Although plasmid-mediated quinolone resistance (PMQR) was thought not to exist before its discovery in 1998, the past decade has seen an explosion of research characterizing this phenomenon. The best-described form of PMQR is determined by the qnr group of genes. These genes, likely originating in aquatic organisms, code for pentapeptide repeat proteins. These proteins reduce susceptibility to quinolones by protecting the complex of DNA and DNA gyrase or topoisomerase IV enzymes from the inhibitory effect of quinolones. Two additional PMQR mechanisms were recently described. aac(6')-Ib-cr encodes a variant aminoglycoside acetyltransferase with two amino acid alterations allowing it to inactivate ciprofloxacin through the acetylation of its piperazinyl substituent. oqxAB and qepA encode efflux pumps that extrude quinolones. All of these genes determine relatively small increases in the MICs of quinolones, but these changes are sufficient to facilitate the selection of mutants with higher levels of resistance. The contribution of these genes to the emergence of quinolone resistance is being actively investigated. Several factors suggest their importance in this process, including their increasing ubiquity, their association with other resistance elements, and their emergence simultaneous with the expansion of clinical quinolone resistance. Of concern, these genes are not yet being taken into account in resistance screening by clinical microbiology laboratories.

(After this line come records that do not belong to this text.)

-- ==== Sys2Proof/Machine/Resets.lean ====
section
/-! DEFINITION. Frame edges as an event (R332-R334), virtual-function reset (R345-R347) and the security alarm (R344). -/

namespace Sys2Proof.Machine

/-! ## Virtual-function reset (R345, R346) -/

/-- HEAD := TAIL in a queue's record, and the queue is unmapped (R345 step 1). -/
def discardQueue (fn : BitVec 6) (s : State) (q : Nat) : State :=
  let k := BitVec.ofNat 8 q
  match queueCtx s fn q with
  | some c => doWork { s with dp := { s.dp with ctxs := s.dp.ctxs.filter (fun c => !(c.fn == fn && c.queue == k)) } } (.unmap fn k c.tail c.tail)
  | none => doWork s (.discard fn k)

/-- Every queue of a function is emptied (R345 step 1). -/
def discardQueues (s : State) (fn : BitVec 6) : State :=
  match s.dp.tables.find? (fun t => t.fn == fn) with
  | some t => (List.range t.count).foldl (discardQueue fn) s
  | none => s

/-- A block that VF_RESET ends while a park still holds object writes that have left its core: they alone are left of it (R345 step 2). -/
def Block.resetRest (b : Block) (writes : List Posted) : Block :=
  { b.terminate 0 with
    back := .none, endStatus := 4, loads := [], posted := writes, subs := [], eF := .empty, eV := .empty, eM := .empty, eP := .empty }

/-- End a block with VF_RESET: it retires at once, or, with object writes that a park holds, once they are performed (R345 step 2). -/
def endBlock (s : State) (id : BId) : State :=
  match findBlock s id with
  | none => s
  | some b =>
    let writes := b.posted.filter (fun p => !p.isStore)
    if writes.isEmpty then removeBlock s b 4
    else settleLaunchBarriers (updBlock (closeAll (abandonWait s id) id) id (fun b => b.resetRest writes)) id.launch

/-- The function's blocks that stand in cores end with VF_RESET; what has left a core is performed first (R345 step 2). -/
def endBlocks (s : State) (fn : BitVec 6) : State :=
  let mine := (allBlocks s).filter (fun b => b.fn == fn)
  let s := mine.foldl (fun s b => onBlock s b.id settle) s
  mine.foldl (fun s b => endBlock s b.id) s

/-- The function's blocks in save slots are discarded and reported VF_RESET (R345 step 2, R346). -/
def endSaved (s : State) (fn : BitVec 6) : State :=
  let (saved, s) := dropSaved s (fun b => b.fn == fn)
  saved.foldl (fun s b => removeSaved s b 4) s

/-- A launch of the function places nothing more, and completes FAILED (R345 step 3). -/
def endLaunch (s : State) (l : Launch) : State :=
  if l.ending.isSome then s
  else if l.counted then closeLaunch s l.slot 4
  else completeLaunch s { l with closed := some 4 } 0

/-- Every launch of the function ends (R345 step 3). -/
def endLaunches (s : State) (fn : BitVec 6) : State :=
  (s.dp.launches.filter (fun l => l.fn == fn)).foldl endLaunch s

/-- The function's watch entries are cleared, and the firings of them that are still to be appended go with them (R330, R345 step 4). -/
def clearWatches (s : State) (fn : BitVec 6) : State :=
  let mine (j : DispJob) : Bool := match j.work with | .fire _ w _ => bits w.toNat 36 6 == fn.toNat | _ => false
  let s := { s with dp := { s.dp with jobs := s.dp.jobs.filter (fun j => !mine j) } }
  (armedWatches s).foldl
    (fun s e =>
      let w := hubWord s 5 e 2
      if bits w 36 6 == fn.toNat then setHub s 5 e 2 (BitVec.ofNat 64 (setBits w 63 1 0)) else s) s

/-- The pending service requests of one of the function's rings complete VF_RESET; a collective is given up, and a flash
write leaves the flash invalid (R345 step 5, R366, R373). -/
def abortRing (fn : BitVec 6) (s : State) (host : Bool) : State :=
  match svcRingOf s fn host with
  | none => s
  | some r =>
    let s := (List.range (ringWord s r 0 - r.served.toNat)).foldl
      (fun s _ => match svcRingOf s fn host with | some r => finishRequest s r svVFRESET none | none => s) s
    { s with
      pe := { s.pe with colls := s.pe.colls.filter (fun c => !(c.fn == fn && c.host == host)) }
      pl := { s.pl with flashing := s.pl.flashing.filter (fun x => !(x.fn == fn && x.host == host)) } }

/-- The stores of a core that a function's reset scrubs: all of it where no block runs on, the other half's beside a block in pre-emptible
mode, and nothing beside any other block; a block of the function, which the reset has ended, runs on no more (R92, R187, R345 step 6). -/
def freeRanges (s : State) (fn : BitVec 6) (c : Nat) : Ranges :=
  let core : Core := BitVec.ofNat 12 c
  match (onCore s c).filter (fun b => b.fn != fn) with
  | [] => coreRanges core
  | [b] =>
    if b.preempt then
      let lo := if b.half then 0 else 1
      [(spAddr core (lo * 2 ^ 17), spAddr core ((lo + 1) * 2 ^ 17)), (accAddr core (lo * 256), accAddr core ((lo + 1) * 256))]
    else []
  | _ => []

/-- The stores that a function's reset scrubs in its partition (R187, R345 step 6). -/
def resetRanges (s : State) (part : BitVec 4) (fn : BitVec 6) : Ranges :=
  ((partClusterList s part).flatMap (fun i => (List.range 256).flatMap (fun k => freeRanges s fn (256 * i + k))))
  ++ sharedRanges s part

/-- Steps 1 to 5 of R345. -/
def resetFunction (s : State) (fn : BitVec 6) : State :=
  let s := endSaved (endBlocks (discardQueues s fn) fn) fn
  let s := clearWatches (endLaunches s fn) fn
  [false, true].foldl (abortRing fn) s

/-- CLEARED of a function's reset: every structure where no block of another function is left in the partition (R337, R345 step 6). -/
def resetCleared (s : State) (part : BitVec 4) (fn : BitVec 6) : BitVec 16 :=
  if (partBlocks s part).all (fun b => b.fn == fn) then clearedAll else clearedShared

/-- A function's reset begins: steps 1 to 5, and then the scrub of step 6 at once, or, where the function's world is not the one that its
partition runs, as that world's next edge (R345, R346). -/
def beginVfreset (s : State) (fn : BitVec 6) : State :=
  let s := resetFunction { s with wo := { s.wo with vfHold := none } } fn
  let part := fnPart s fn
  let w := some (fnWorld s fn)
  settleFair
    (if partMode s part == 2 && partWorld s part != w then
      let x := switchOf s part
      setSwitch s part { x with vfWait := x.vfWait ++ [fn] }
    else scrub s part 3 w w (resetRanges s part fn) (resetCleared s part fn))

/-- A function's reset that has waited for the end of a frame edge begins: the partition's step 6 is reached, which an edge that the next one
overtakes does not (R334, R346). -/
def releaseReset (s : State) : State :=
  match s.wo.vfHold with
  | some fn => if (switchOf s (fnPart s fn)).edge == .run then beginVfreset s fn else s
  | none => s

/-- VFRESET: ignored while BUSY; during a frame edge of the function's partition the reset waits for the edge's step 6 (R345-R347). -/
def execVfreset (fn : BitVec 6) (s : State) : Out :=
  if s.wo.vfBusy then .next s
  else
    let s := { s with wo := { s.wo with vfBusy := true, vfLast := fn } }
    .next
      (releaseReset { s with wo := { s.wo with vfHold := some fn } })

/-- FRAME_EDGE of a partition in frame-table mode, behind whose step 6 a function's reset begins that has waited for it (R332-R334, R346). -/
def execFrameEdge (part : BitVec 4) (s : State) : Out :=
  if partMode s part != 2 || frameCount s part == 0 then .next s
  else .next (releaseReset (frameEdge s part))

/-! ## The security alarm (R344) -/

/-- A port that an alarm takes down. -/
def ScalePort.off (p : ScalePort) : ScalePort := { p with linkUp := false }

/-- SECURITY_ALARM: the keys are erased, and with them every line and save slot; issue stops on every core; every interface goes
down; the SRAM is cleared as at reset, without a token; ALARMCAUSE is set, and the part is locked until package reset
(R336, R344). -/
def execSecurityAlarm (cause : BitVec 5) (s : State) : Out :=
  let r := State.reset
  .next
    { s with
      blk := r.blk, others := r.others, feWait := r.feWait, mem := r.mem, empties := r.empties
      tb := { r.tb with targ0 := s.tb.targ0, targ1 := s.tb.targ1, targ2 := s.tb.targ2, err := s.tb.err, otdir := s.tb.otdir,
                        smapbase := s.tb.smapbase }
      dp := { r.dp with dead := s.dp.dead, fenced := s.dp.fenced }
      wo := { s.wo with
        parts := s.wo.parts.map (fun w => { w with token := none, pendingToken := none, vfWait := [], edge := .run })
        saves := [], worldKeys := [], vfBusy := false, vfHold := none, alarm := s.wo.alarm ||| cause, locked := true }
      ho := { s.ho with
        port0 := { s.ho.port0 with up := false, session := false, spdm := none }
        port1 := { s.ho.port1 with up := false, session := false, spdm := none }
        reqs := [] }
      pe := { s.pe with ports := s.pe.ports.map ScalePort.off, out := [], colls := [], relays := [], frames := [], gates := [], gateJobs := [], pulls := [] }
      pl := { s.pl with ready := false, flashing := none, testDue := [] } }

end Sys2Proof.Machine
end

Characterization of small ColE-like plasmids mediating widespread dissemination of the qnrB19 gene in commensal enterobacteria

In this work, we have characterized two small ColE-like plasmids (pECY6-7, 2.7 kb in size, and pECC14-9, of 3.0 kb), encoding the QnrB19 quinolone resistance determinant, that were carried by several clonally unrelated quinolone-resistant commensal Escherichia coli strains isolated from healthy children living in different urban areas of Peru and Bolivia. The two plasmids are closely related to each other and carry the qnrB19 gene as the sole resistance determinant, located in a conserved genetic context between the plasmid RNAII sequence (which controls plasmid replication) and the plasmid Xer site (involved in plasmid dimer resolution). ISEcp1-like or other putative insertion sequences are not present in the qnrB19-flanking regions or elsewhere on the plasmids. Since we previously observed a high prevalence (54%) of qnrB genes in the metagenomes of commensal enterobacteria from the same population of healthy children, the presence of pECY6-7- and pECC14-9-like plasmids in those qnrB-positive metagenomes was investigated by PCR mapping. Both plasmids were found to be highly prevalent (67% and 16%, respectively) in the qnrB-positive metagenomes, suggesting that dissemination of these small plasmids played a major role in the widespread dissemination of qnrB genes observed in commensal enterobacteria from healthy children living in those areas.